The operating circuit 7 is configured to apply a first (coil) voltage to the device 5 for generating the magnetic field for a first time subinterval. According to an advantageous embodiment, the time intervals also each have a second time subinterval in which a, in particular constant, second (coil) voltage second voltage is applied to the device 5 for generating the magnetic field over the, in particular entire, second time subinterval, also a second (coil) voltage to apply to the coil arrangement for a second time subinterval. The second (coil) voltage is greater than the first (coil) voltage. In addition, in a single time interval, the first time subinterval follows the second time subinterval. The duration of the first time subinterval is greater than the duration of the second time subinterval. The duration of the second time subinterval is a controllable variable. So is the first (coil) voltage. FIGS. 2 and 5 show possible embodiments of the operating signal.

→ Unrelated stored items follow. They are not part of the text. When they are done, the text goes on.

/-- Unwrap a 209-byte block. -/
def State.unwrap (s : State) (b : List Byte) : Option (List Byte) :=
  if !s.identityHeld then none
  else match parsePoint ((b.drop 64).take 97) with
    | none => none
    | some p =>
      let k := hkdf384 (leBytes 8 (s.rd pSEC SEC_SERIAL_SERIAL)) (ecdhX Config.identityKey p) wrapInfo 44
      gcmOpen (k.take 32) (k.drop 32) (b.take 64) ((b.drop 161).take 32) ((b.drop 193).take 16)

/-- A block that fails to unwrap. -/
def State.unwrapFail (s : State) : State := (s.raiseErr pSEC SEC_ERR_STATUS_UNWRAP_FAIL).bump pSEC SEC_C_UNWRAP_FAILS

/-- Whether a provisioning payload is the owner's, for this nonce, and its block is one of TARGET 4. -/
def State.provSigned (s : State) (b : List Byte) : Bool :=
  let pub := (b.drop 209).take 97
  let digest := sha384 (b.take 209 ++ leBytes 8 (s.rd pMGT MGT_PROV_NONCE_NONCE))
  s.rd pMGT MGT_OWNER_BOUND == 1 && sha384 pub == s.words48 pMGT 0x128
    && (match parsePoint pub with | some k => ecdsaVerify k digest ((b.drop 306).take 96) | none => false) && byteAt b 0 == 4

/-- A management key comes into use: every pair starts again, the nonce is replaced, and the waiting reports go out. -/
def State.useMgtKey (s : State) (key : List Byte) : State :=
  let s := { s with mgtKey := key }.wr pMGT MGT_STATUS_KEY_VALID 1
  let s := (List.range 32).foldl (fun s p => s.wr pMBX MBX_PAIR_LAST_SEQ_IN 0 p) s
  (s.newProvNonce.raiseEvt pMGT MGT_EVT_STATUS_KEY_PROVISIONED).flushReports

/-- The action of PROVISION_MGT_KEY. -/
def State.provision (f : MgtReq) (s : State) : State × Nat × List Byte :=
  if !s.provSigned f.payload then (s.raiseErr pMGT MGT_ERR_STATUS_PROV_FAIL, stDenied, [])
  else match s.unwrap (f.payload.take 209) with
    | none => (s.unwrapFail, stUnwrap, [])
    | some key => (s.useMgtKey key, stOk, [])

/-- PROVISION_MGT_KEY (R443). -/
def execProvisionMgtKey (f : MgtReq) (s : State) : Host.Outcome State Fault Refusal :=
  keep s (s.mailbox 0x04 true true 402 f (State.provision f))

/-! ### KEY_INSTALL (R445) -/

/-- The key check value (R187). -/
def kcvOf (key : List Byte) : Nat := beAt (aesBlock aesSbox (aesKeys aesSbox key) (List.replicate 16 0#8)) 0 3

/-- Fill a key slot from a block's metadata. -/
def State.fillKeySlot (s : State) (k owner : Nat) (b key : List Byte) : State :=
  let w := s.wsp
  let s := { s with wsp := { w with keys := tabSet (fun _ => []) w.keys k key } }
  let s := s.wrs pWSP [(WSP_KEYSLOT_VALID, 1), (WSP_KEYSLOT_KEY_LOADED, 1), (WSP_KEYSLOT_OWNER, owner), (WSP_KEYSLOT_MODEL, leAt b 8 2)] k
  let s := s.wrs pWSP [(WSP_KEYSLOT_GEN_OUT, byteAt b 3), (WSP_KEYSLOT_EPOCH_PUB, leAt b 16 4)] k
  let s := s.wrs pWSP [(WSP_KEYSLOT_ENDPOINT, leAt b 12 4), (WSP_KEYSLOT_SPORT, byteAt b 2)] k
  (s.wr pWSP WSP_KEYSLOT_KCV (kcvOf key) k).raiseEvt pWSP WSP_EVT_STATUS_KEY_LOADED

/-- TARGET WEIGHT: the job's slot of the MODEL, else a reserved slot without a key. -/
def State.installWeight (s : State) (b key : List Byte) : State × Nat :=
  match s.slotOfJob (leAt b 4 4) with
  | none => (s, stNoJob)
  | some j =>
    let model := leAt b 8 2
    match (s.keyOf j model).or ((s.keySlots j).find? fun k => s.rd pWSP WSP_KEYSLOT_KEY_LOADED k == 0) with
    | none => (s, stNoSlot)
    | some k => (((s.fillKeySlot k j b key).keyInstalled j model).updKeyInstalled j model, stOk)

/-- TARGET CACHE: the entry of the MODEL, else a new entry on free key and cache slots (R296). -/
def State.installCache (s : State) (b key : List Byte) : State × Nat :=
  let model := leAt b 8 2
  let place := match s.entryOf model with
    | some e => some (e, s.rd pCELL CELL_MODEL_KEYSLOT e)
    | none => match (List.range 32).find? (fun e => !s.entryValid e), (List.range 64).find? (fun k => s.rd pWSP WSP_KEYSLOT_VALID k == 0) with
      | some e, some k => some (e, k)
      | _, _ => none
  match place with
  | none => (s, stNoSlot)
  | some (e, k) =>
    let s := (s.fillKeySlot k 31 b key).setCacheEnt e { s.cacheEnt e with erase := false }
    let s := s.wrs pCELL [(CELL_MODEL_VALID, 1), (CELL_MODEL_SOURCE, byteAt b 10), (CELL_MODEL_KEYSLOT, k),
      (CELL_MODEL_CELLAR_INDEX, byteAt b 11), (CELL_MODEL_MODEL, model)] e
    ((s.wr pCELL CELL_MODEL_TARGET_EPOCH (leAt b 16 4) e).wr pCELL CELL_MODEL_TENANT (leAt b 24 8) e, stOk)

/-- TARGET MIRROR: the job's mirror key; restores asked for and streams recorded before it came are sent now (R230, R231, R233). -/
def State.installMirror (s : State) (b key : List Byte) : State × Nat :=
  match s.slotOfJob (leAt b 4 4) with
  | none => (s, stNoJob)
  | some j =>
    let u := s.upd j
    let s := s.setUpd j { u with mirrorKey := key }
    (if u.mirrorKey.isEmpty then (u.restores.foldl (fun s x => s.askRestore j x.entry x.owner x.area x.dst) s).mirrorUnsent j else s, stOk)

/-- TARGET EXPERT: the expert secret (R41). -/
def State.installExpert (s : State) (key : List Byte) : State × Nat :=
  (({ s with expertSecret := key }.wr pGLB GLB_EXPERT_STATUS_SECRET_VALID 1).wr pSEC SEC_STATUS_SECRET_VALID 1, stOk)

/-- KEY_INSTALL: a RETIRED module denies it; then the block is unwrapped, and its TARGET says what it fills. A TARGET above 4
is denied (DESIGN CHOICE, log 50). -/
def State.keyInstall (f : MgtReq) (s : State) : State × Nat × List Byte :=
  let b := f.payload.take 209
  if s.lifecycle = 3 then (s, stDenied, [])
  else match s.unwrap b with
    | none => (s.unwrapFail, stUnwrap, [])
    | some key =>
      let (s, st) := match byteAt b 0 with
        | 0 => s.installWeight b key
        | 1 => s.installCache b key
        | 2 => s.installMirror b key
        | 3 => s.installExpert key
        | _ => (s, stDenied)
      (s, st, [])

/-- KEY_INSTALL_WEIGHT (R187, R445). -/
def execKeyInstallWeight (f : MgtReq) (s : State) : Host.Outcome State Fault Refusal :=
  keepQ s (s.mailbox 0x20 false true 209 f (State.keyInstall f))

/-- KEY_INSTALL_CACHE (R296, R445). -/
def execKeyInstallCache (f : MgtReq) (s : State) : Host.Outcome State Fault Refusal :=
  keepQ s (s.mailbox 0x20 false true 209 f (State.keyInstall f))

/-- KEY_INSTALL_MIRROR (R231, R445). -/
def execKeyInstallMirror (f : MgtReq) (s : State) : Host.Outcome State Fault Refusal :=
  keepQ s (s.mailbox 0x20 false true 209 f (State.keyInstall f))

/-- KEY_INSTALL_EXPERT (R41, R445). -/
def execKeyInstallExpert (f : MgtReq) (s : State) : Host.Outcome State Fault Refusal :=
  keepQ s (s.mailbox 0x20 false true 209 f (State.keyInstall f))

/-- KEY_INSTALL_MGT (R445): denied; only PROVISION_MGT_KEY installs a management key. -/
def execKeyInstallMgt (f : MgtReq) (s : State) : Host.Outcome State Fault Refusal :=
  keepQ s (s.mailbox 0x20 false true 209 f (State.keyInstall f))

/-! ### KEY_ERASE (R296, R445) -/

/-- Erase a weight key slot that stays reserved to its job. -/
def State.eraseReserved (s : State) (k owner : Nat) : State :=
  (s.eraseKeySlot k).wrs pWSP [(WSP_KEYSLOT_VALID, 1), (WSP_KEYSLOT_OWNER, owner)] k

/-- The action of KEY_ERASE. The statuses of an erase that names nothing are those of KEY_INSTALL (DESIGN CHOICE, log 50). -/
def State.eraseReq (f : MgtReq) (s : State) : State × Nat × List Byte :=
  let b := f.payload
  let model := leAt b 8 2
  match byteAt b 0 with
  | 0 => match s.slotOfJob (leAt b 4 4) with
    | none => (s, stNoJob, [])
    | some j => match s.keyOf j model with
      | none => (s, stNoSlot, [])
      | some k => (s.eraseReserved k j, stOk, [])
  | 1 => match s.entryOf model with
    | none => (s, stNoSlot, [])
    | some e =>
      let s := s.setCacheEnt e { s.cacheEnt e with erase := true }
      (((s.wr pCELL CELL_MODEL_UNLOADING 1 e).unloadDone e).retrySpace, stOk, [])
  | 2 => match s.slotOfJob (leAt b 4 4) with
    | none => (s, stNoJob, [])
    | some j => (s.setUpd j { s.upd j with mirrorKey := [] }, stOk, [])
  | _ => (s, stDenied, [])

/-- KEY_ERASE (R445). -/
def execKeyErase (f : MgtReq) (s : State) : Host.Outcome State Fault Refusal :=
  keep s (s.mailbox 0x21 false true 10 f (State.eraseReq f))

/-! ### LIFECYCLE (R447) -/

/-- Erase every provisioned secret: management key, expert secret, key slots. -/
def State.eraseSecrets (s : State) : State :=
  let s := ({ s with mgtKey := [], expertSecret := [] } : State).wr pMGT MGT_STATUS_KEY_VALID 0
  let s := (s.wr pGLB GLB_EXPERT_STATUS_SECRET_VALID 0).wr pSEC SEC_STATUS_SECRET_VALID 0
  (List.range 64).foldl (fun s k => s.eraseKeySlot k) s

/-- Whether the token of a transition to DEBUG is Brearo's. -/
def State.tokenOk (s : State) (b : List Byte) : Bool :=
  ecdsaVerify Config.lifecycleKey
    (sha384 (leBytes 8 (s.rd pSEC SEC_SERIAL_SERIAL) ++ leBytes 8 (s.rd pMGT MGT_PROV_NONCE_NONCE) ++ b.take 1)) ((b.drop 4).take 96)

/-- A transition: LIFECYCLE_CHANGED, the jobs end, secrets go, a warm reset with SOURCE 2. -/
def State.lifecycleTo (s : State) (target : Nat) : State :=
  let s := (s.wr pSEC SEC_LIFECYCLE_STATE target).raiseEvt pMGT MGT_EVT_STATUS_LIFECYCLE_CHANGED
  (s.startWarm 2).eraseSecrets

/-- The head and the token of a LIFECYCLE request. -/
def State.lifecycleReq (f : MgtReq) (s : State) : State × Nat × List Byte :=
  let b := f.payload
  let from_ := s.lifecycle
  let ok := byteAt b 1 == 0 && (match byteAt b 0 with
    | 2 => leAt b 2 2 == 0 && from_ == 1 && s.tokenOk b
    | 3 => leAt b 2 2 == 0xA5C3 && (from_ == 1 || from_ == 2)
    | _ => false)
  if ok then (s.lifecycleTo (byteAt b 0), stOk, []) else (s, stBadToken, [])

/-- LIFECYCLE_DEBUG (R447). -/
def execLifecycleDebug (f : MgtReq) (s : State) : Host.Outcome State Fault Refusal :=
  keep s (s.mailbox 0x60 false true 4 f (State.lifecycleReq f))

/-- LIFECYCLE_RETIRED (R447). -/
def execLifecycleRetired (f : MgtReq) (s : State) : Host.Outcome State Fault Refusal :=
  keep s (s.mailbox 0x60 false true 4 f (State.lifecycleReq f))

/-! ### IMAGE_PUSH (R427, R428) -/

/-- The fields of an image header. -/
def imgBytes (b : List Byte) : Nat := leAt b 16 4

/-- Check 1 of R428: MAGIC, FORMAT, reserved fields; both sections lie inside the image. -/
def imageFormOk (b : List Byte) : Bool :=
  let z := fun o n => (List.range n).all fun k => byteAt b (o + k) == 0
  let n := imgBytes b
  leAt b 0 4 == 0x57465242 && leAt b 4 2 == 0x0100 && decide (leAt b 6 2 < 2) && z 10 2 && z 36 60 && z 144 272
    && decide (512 ≤ n ∧ n ≤ 67108864) && decide (leAt b 20 4 + leAt b 24 4 ≤ n) && decide (leAt b 28 4 + leAt b 32 4 ≤ n)

/-- The four checks of R428. -/
def State.imageOk (s : State) (b : List Byte) : Bool :=
  imageFormOk b && ecdsaVerify Config.firmwareKey (sha384 (b.take 416)) ((b.drop 416).take 96)
    && decide (s.rd pSEC SEC_ROLLBACK_MIN_VERSION ≤ leAt b 8 2) && sha384 (b.drop 512) == (b.drop 96).take 48

/-- A pass: the measurement, FWC.IMAGE, the verified copy, both MMCs, whose first act is the PMBus setup once entries are valid
(R451); RAISE_MIN raises MIN_VERSION; REGION_BIST begins. -/
def State.acceptImage (s : State) (b : List Byte) : State :=
  let h := sha384 b
  let s := (List.range 6).foldl (fun s k => s.wr pSEC SEC_IMAGE_MEASURE_HASH (leAt h (8 * k) 8) k) s
  let s := s.wrs pFWC [(FWC_IMAGE_SEC_VERSION, leAt b 8 2), (FWC_IMAGE_RELEASE, leAt b 12 4)]
  let s : State := { s with boot := { s.boot with pushed := [], image := b } }
  let s := s.wrs pFWC [(FWC_STATUS_MMC_FAILED, 0), (FWC_STATUS_TWIN_READY, 1), (FWC_STATUS_MMC_ACTIVE, 0)]
  let s := if byteAt b 6 % 2 = 1 then s.wr pSEC SEC_ROLLBACK_MIN_VERSION (leAt b 8 2) else s
  let s := s.enterBist
  if s.pmbusWaits then s else s.pmbusWrites

/-- An image that fails a check is discarded; the status of its last push is not stated: a free value (log 51). -/
def State.rejectImage (s : State) : State × Nat :=
  let s := ((s.raiseErr pSEC SEC_ERR_STATUS_IMAGE_AUTH_FAIL).bump pSEC SEC_C_IMAGE_AUTH_FAILS)
  let (v, s) := ({ s with boot := { s.boot with pushed := [] } } : State).draw
  (s, v.toNat % 256)

/-- The action of IMAGE_PUSH (R428): bytes at ascending offsets without gaps. Offset 0 begins a new push; any other offset that
does not continue the push is denied (DESIGN CHOICE, log 51). -/
def State.pushImage (f : MgtReq) (s : State) : State × Nat × List Byte :=
  let held := if f.arg = 0#64 then [] else s.boot.pushed
  let b := held ++ f.payload
  let n := imgBytes b
  if s.stage ≠ 2 ∨ f.arg.toNat ≠ held.length then (s, stDenied, [])
  else if b.length < 20 ∨ (b.length < n ∧ n ≤ 67108864) then ({ s with boot := { s.boot with pushed := b } }, stOk, [])
  else if s.imageOk (b.take n) then (s.acceptImage (b.take n), stOk, [])
  else (s.rejectImage.1, s.rejectImage.2, [])

/-- IMAGE_PUSH (R428). -/
def execImagePush (f : MgtReq) (s : State) : Host.Outcome State Fault Refusal :=
  keep s (s.mailbox 0x05 true true 0 f (State.pushImage f))

/-! ### Frames that no row takes (R435, R437) -/

/-- Whether an opcode is one of the requests of R438, and whether it is open. -/
def knownOpcode (op : Nat) : Bool := [0x01, 0x02, 0x03, 0x04, 0x05, 0x10, 0x11, 0x20, 0x21, 0x30, 0x40, 0x41, 0x60].contains op
def State.openOpcode (s : State) (op : Nat) : Bool := [0x01, 0x02, 0x04, 0x05].contains op || (op == 3 && s.rd pMGT MGT_OWNER_BOUND == 0)

/-- The minimum payload of a request's opcode. -/
def minLength (op : Nat) : Nat :=
  match op with
  | 0x02 => 48 | 0x03 => 97 | 0x04 => 402 | 0x10 => 8 | 0x11 => 8 | 0x20 => 209 | 0x21 => 10 | 0x30 => 8 | 0x40 => 256 | 0x60 => 4
  | _ => 0

/-- BAD_MGT_FRAME (R435, R437): a bad frame is dropped and counted; any other goes through the checks of a request, the last of
which it fails. One that would pass them all is its own row's, and does nothing here. -/
def execBadMgtFrame (fr : MgtFrame) (s : State) : Host.Outcome State Fault Refusal :=
  keep s (if s.wholeReset ∨ s.stage = 1 then s
    else if !fr.fcsOk then s.bump pMGT MGT_C_FCS_ERRS
    else if fr.ethertype ≠ s.rd pMGT MGT_NET_ETHERTYPE ∨ !fr.destOk then s.bump pMGT MGT_C_FOREIGN_DROPS
    -- a response to what the module sent that no row takes, as to TELEMETRY and NOTIFY, is discarded (R438)
    else if fr.req.major = 2 ∧ fr.req.flags % 4 = 3 ∧ 28 ≤ fr.req.pair ∧ s.stage ≠ 0xFE then s.bump pMGT MGT_C_FRAMES_IN
    else if knownOpcode fr.opcode && decide (minLength fr.opcode ≤ fr.req.length) && fr.req.major == 2
        && fr.req.flags % 4 == 0 && decide (fr.req.pair < 28) && fr.req.length == fr.req.payload.length
        && (s.openOpcode fr.opcode || (s.rd pMGT MGT_STATUS_KEY_VALID == 1 && s.tagOk fr.opcode fr.req
          && decide (s.rd pMBX MBX_PAIR_LAST_SEQ_IN fr.req.pair < fr.req.seq))) && s.stage != 0xFE then s
    else s.mailbox fr.opcode (s.openOpcode fr.opcode) (knownOpcode fr.opcode) (minLength fr.opcode) fr.req fun s => (s, stOk, []))

end Sys2Proof.Machine
end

In accordance with the invention, the control circuit 10 is configured to control one of the operating signal parameters of the operating signal, in particular at least the first (coil) voltage (U_hold) such that a deviation of a control function from a predetermined control setpoint value comprising in particular a variable proportional to a magnetic flux is minimal. The control function can depend on a product of the duration of the second time subinterval and a function dependent on the first (coil) voltage. For this purpose, the first (coil) voltage and the duration of the second time subinterval are controlled such that a variable dependent on the first (coil) voltage and on the duration of the second time subinterval does not deviate from the control target value. In case of a deviation, due to magnetic interference fields or temperature influences, the two control parameters are adjusted until the deviation of the product from the control target value is minimal again.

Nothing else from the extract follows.